Welcome to OVERNIGHT CYBERSECURITY, your daily rundown of the biggest news in the world of hacking and data privacy. We’re here to connect the dots as leaders in government, policy and industry try to counter the rise in cyber threats. What lies ahead for Congress, the administration and the latest company under siege? Whether you’re a consumer, a techie or a D.C. lifer, we’re here to give you …

 

THE BIG STORIES:

 –CYBER COMAND LEADER SAYS HE HAS NOT RECEIVED ORDERS FROM TRUMP TO DISRUPT RUSSIAN CYBERATTACKS: A top military cyber official told lawmakers on Tuesday that he has not received specific direction from the Trump administration to disrupt Russian cyberattacks targeting U.S. elections. “I haven’t been granted any additional authorities,” outgoing Cyber Command chief Adm. Mike Rogers, who also serves as head of the National Security Agency, told lawmakers on the Senate Armed Services Committee. While Rogers said he has not asked for additional authorities to stop Russian cyberattacks at the source, he noted that it would ultimately be up to President Trump to give him that permission. “I need a policy decision that indicates there is specific direction to do that,” Rogers said. “The president ultimately would make this decision in accordance with a recommendation from the secretary of Defense.” Rogers did say he has directed the cyber mission force, part of Cyber Command, to “begin some specific work” on the issue, but would not go into further detail on the steps in the unclassified setting. Democrats on the committee seized on Rogers’s comments as evidence that the administration has not done enough to counter future election interference. “Essentially, we have not taken on the Russians yet,” said Rep. Jack Reed (D-R.I.), the ranking member, who accused the administration of “essentially sitting back and waiting.” While Rogers pushed back on the notion that the administration has done nothing to counter Russian interference, he acknowledged that the response so far–which has included sanctions passed by Congress–has been insufficient in deterring such behavior. “They haven’t paid a price, at least, that has significantly changed their behavior,” Rogers said. At the same time, Rogers said confronting Russian hackers in the cyber realm would not necessarily be the “optimal” response to Moscow’s efforts to interfere in U.S. elections. Rogers was grilled by lawmakers from both parties about the steps the government has taken to deter and respond to Russian efforts to disrupt American elections throughout the hearing, which was scheduled to examine the fiscal 2019 budget request for U.S. Cyber Command. He is due to retire later this spring. 

To read the rest of our piece, click here.
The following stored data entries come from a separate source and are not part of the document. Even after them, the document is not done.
-- ==== Sys2Proof/Laws/Decode.lean ====
section
/-! SUPPORT. The fields of an encoded word (spec/30_encoding.md R81, R82): what each encoding format puts where. -/

namespace Sys2Proof

/-- Concatenation as arithmetic (R6). -/
theorem toNat_append_eq {m n : Nat} (a : BitVec m) (b : BitVec n) : (a ++ b).toNat = a.toNat * 2 ^ n + b.toNat := by
  rw [BitVec.toNat_append, ← Nat.shiftLeft_add_eq_or_of_lt b.isLt, Nat.shiftLeft_eq]

/-- A field as arithmetic (R6). -/
theorem toNat_extract_eq {w : Nat} (a : BitVec w) (lo n : Nat) : (a.extractLsb' lo n).toNat = a.toNat / 2 ^ lo % 2 ^ n := by
  rw [BitVec.extractLsb'_toNat, Nat.shiftRight_eq_div_pow]

/-! ## The words as numbers -/

theorem encodeXYN_toNat (f : BitVec 4) (x y : RegNo) (n : BitVec 4) :
    (encodeXYN f x y n).toNat = f.toNat * 4096 + x.val * 256 + y.val * 16 + n.toNat := by
  unfold encodeXYN nibble
  simp only [toNat_append_eq, BitVec.toNat_ofFin]
  omega

theorem encodeXNN_toNat (f : BitVec 4) (x : RegNo) (nn : Byte) :
    (encodeXNN f x nn).toNat = f.toNat * 4096 + x.val * 256 + nn.toNat := by
  unfold encodeXNN nibble
  simp only [toNat_append_eq, BitVec.toNat_ofFin]
  omega

theorem encodeNNN_toNat (f : BitVec 4) (nnn : BitVec 12) : (encodeNNN f nnn).toNat = f.toNat * 4096 + nnn.toNat := by
  unfold encodeNNN
  simp only [toNat_append_eq]
  omega

/-! ## The fields as numbers (R81) -/

theorem famField_toNat (op : Word) : (famField op).toNat = op.toNat / 4096 := by
  have := op.isLt
  unfold famField; rw [toNat_extract_eq]; omega

theorem xField_val (op : Word) : (xField op).val = op.toNat / 256 % 16 := by
  unfold xField; exact toNat_extract_eq op 8 4

theorem yField_val (op : Word) : (yField op).val = op.toNat / 16 % 16 := by
  unfold yField; exact toNat_extract_eq op 4 4

theorem nField_toNat (op : Word) : (nField op).toNat = op.toNat % 16 := by
  unfold nField; rw [toNat_extract_eq]; omega

theorem nnField_toNat (op : Word) : (nnField op).toNat = op.toNat % 256 := by
  unfold nnField; rw [toNat_extract_eq]; omega

theorem nnnField_toNat (op : Word) : (nnnField op).toNat = op.toNat % 4096 := by
  unfold nnnField; rw [toNat_extract_eq]; omega

/-! ## Format XYN -/

section
variable (f : BitVec 4) (x y : RegNo) (n : BitVec 4)

@[simp] theorem famField_encodeXYN : famField (encodeXYN f x y n) = f := by
  apply BitVec.eq_of_toNat_eq
  have := x.isLt; have := y.isLt; have := n.isLt
  rw [famField_toNat, encodeXYN_toNat]; omega

@[simp] theorem xField_encodeXYN : xField (encodeXYN f x y n) = x := by
  apply Fin.ext
  have := x.isLt; have := y.isLt; have := n.isLt
  rw [xField_val, encodeXYN_toNat]; omega

@[simp] theorem yField_encodeXYN : yField (encodeXYN f x y n) = y := by
  apply Fin.ext
  have := x.isLt; have := y.isLt; have := n.isLt
  rw [yField_val, encodeXYN_toNat]; omega

@[simp] theorem nField_encodeXYN : nField (encodeXYN f x y n) = n := by
  apply BitVec.eq_of_toNat_eq
  have := n.isLt
  rw [nField_toNat, encodeXYN_toNat]; omega

end

/-! ## Formats XNN and X -/

section
variable (f : BitVec 4) (x : RegNo) (nn : Byte)

@[simp] theorem famField_encodeXNN : famField (encodeXNN f x nn) = f := by
  apply BitVec.eq_of_toNat_eq
  have := x.isLt; have := nn.isLt
  rw [famField_toNat, encodeXNN_toNat]; omega

@[simp] theorem xField_encodeXNN : xField (encodeXNN f x nn) = x := by
  apply Fin.ext
  have := x.isLt; have := nn.isLt
  rw [xField_val, encodeXNN_toNat]; omega

@[simp] theorem nnField_encodeXNN : nnField (encodeXNN f x nn) = nn := by
  apply BitVec.eq_of_toNat_eq
  have := nn.isLt
  rw [nnField_toNat, encodeXNN_toNat]; omega

end

/-! ## Format NNN -/

section
variable (f : BitVec 4) (nnn : BitVec 12)

@[simp] theorem famField_encodeNNN : famField (encodeNNN f nnn) = f := by
  apply BitVec.eq_of_toNat_eq
  have := nnn.isLt
  rw [famField_toNat, encodeNNN_toNat]; omega

@[simp] theorem nnnField_encodeNNN : nnnField (encodeNNN f nnn) = nnn := by
  apply BitVec.eq_of_toNat_eq
  have := nnn.isLt
  rw [nnnField_toNat, encodeNNN_toNat]; omega

end

/-! ## The masks of R87 -/

theorem encodeNNN_getLsbD (f : BitVec 4) (nnn : BitVec 12) (k : Nat) :
    (encodeNNN f nnn).getLsbD k = if k < 12 then nnn.getLsbD k else f.getLsbD (k - 12) := BitVec.getLsbD_append

theorem encodeXNN_getLsbD (f : BitVec 4) (x : RegNo) (nn : Byte) (k : Nat) :
    (encodeXNN f x nn).getLsbD k = if k < 8 then nn.getLsbD k else
      if k - 8 < 4 then (nibble x).getLsbD (k - 8) else f.getLsbD (k - 8 - 4) := by
  rw [← BitVec.getLsbD_append]; exact BitVec.getLsbD_append

theorem encodeXYN_getLsbD (f : BitVec 4) (x y : RegNo) (n : BitVec 4) (k : Nat) :
    (encodeXYN f x y n).getLsbD k = if k < 4 then n.getLsbD k else
      if k - 4 < 4 then (nibble y).getLsbD (k - 4) else
      if k - 4 - 4 < 4 then (nibble x).getLsbD (k - 4 - 4) else f.getLsbD (k - 4 - 4 - 4) := by
  rw [← BitVec.getLsbD_append, ← BitVec.getLsbD_append]; exact BitVec.getLsbD_append

/-- The mask of format NNN keeps `fam`. -/
theorem and_F000 (op : Word) : op &&& 0xF000#16 = encodeNNN (famField op) 0#12 := by
  apply BitVec.eq_of_getLsbD_eq
  intro k hk
  rw [encodeNNN_getLsbD]
  unfold famField
  interval_cases k <;> simp

/-- The mask of the families 5, 8, 9 keeps `fam` and `N`. -/
theorem and_F00F (op : Word) : op &&& 0xF00F#16 = encodeXYN (famField op) 0 0 (nField op) := by
  apply BitVec.eq_of_getLsbD_eq
  intro k hk
  rw [encodeXYN_getLsbD]
  unfold famField nField nibble
  interval_cases k <;> simp

/-- The mask of the families E, F keeps `fam` and `NN`. -/
theorem and_F0FF (op : Word) : op &&& 0xF0FF#16 = encodeXNN (famField op) 0 (nnField op) := by
  apply BitVec.eq_of_getLsbD_eq
  intro k hk
  rw [encodeXNN_getLsbD]
  unfold famField nnField nibble
  interval_cases k <;> simp

/-- The mask of the two fixed words keeps everything. -/
theorem and_FFFF (op : Word) : op &&& 0xFFFF#16 = op := BitVec.and_allOnes

/-! ## Words are their fields -/

/-- A word is the XYN encoding of its own fields. -/
theorem encodeXYN_fields (op : Word) : encodeXYN (famField op) (xField op) (yField op) (nField op) = op := by
  apply BitVec.eq_of_toNat_eq
  rw [encodeXYN_toNat, famField_toNat, xField_val, yField_val, nField_toNat]; omega

/-- A word is the XNN encoding of its own fields. -/
theorem encodeXNN_fields (op : Word) : encodeXNN (famField op) (xField op) (nnField op) = op := by
  apply BitVec.eq_of_toNat_eq
  rw [encodeXNN_toNat, famField_toNat, xField_val, nnField_toNat]; omega

/-- A word is the NNN encoding of its own fields. -/
theorem encodeNNN_fields (op : Word) : encodeNNN (famField op) (nnnField op) = op := by
  apply BitVec.eq_of_toNat_eq
  rw [encodeNNN_toNat, famField_toNat, nnnField_toNat]; omega

end Sys2Proof
end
–HIGH COURT HEARS ARGUMENTS IN DIGITAL PRIVACY CASE: The Supreme Court wrestled Tuesday with whether the government can search and seize the contents of emails that technology companies store overseas in a potential landmark battle over information stored in the cloud. The case stems from Microsoft Corp.’s refusal to comply with a federal warrant for the emails of a customer that the government accuses of drug trafficking.  Although the warrant was served on Microsoft’s headquarters in Redmond, Wash., the company said the warrant was invalid because the emails are stored in Dublin, Ireland, not the U.S.  Justice Sonia Sotomayor asked why the justices shouldn’t just wait for Congress to resolve the issue, given the bipartisan bill that Sen. Orrin Hatch (R-Utah) has offered to make it easier for U.S. officials to create bilateral data sharing agreements and gain access to data stored overseas. She said the court is encroaching on the very thing its jurisprudence seeks to avoid, which is create an international problem.  The case could hinge on the court’s interpretation of the Stored Communications Act (SCA), which Congress passed in 1986 to protect the privacy of digital communications. Lawmakers carved out an exception to allow law enforcement to obtain a warrant for the content of stored communications. Microsoft argues that lawmakers deliberately used the term warrant in the law, which has territorial limits. Congress never intended to give law enforcement the power to search and seize communications stored overseas, the company says. The government rejects that argument, saying the law is focused on who is disclosing the information, not where it is being stored. “And we think the court should leave things as they are with the instrument that Congress authorized, operating on a person, and requiring that person to produce information regardless of whether it’s stored overseas,” Deputy Solicitor General Michael Dreeben said. “Microsoft here made a unilateral decision to move information overseas,” he said. “Nothing in the law requires it. Nothing in the law prohibits it.”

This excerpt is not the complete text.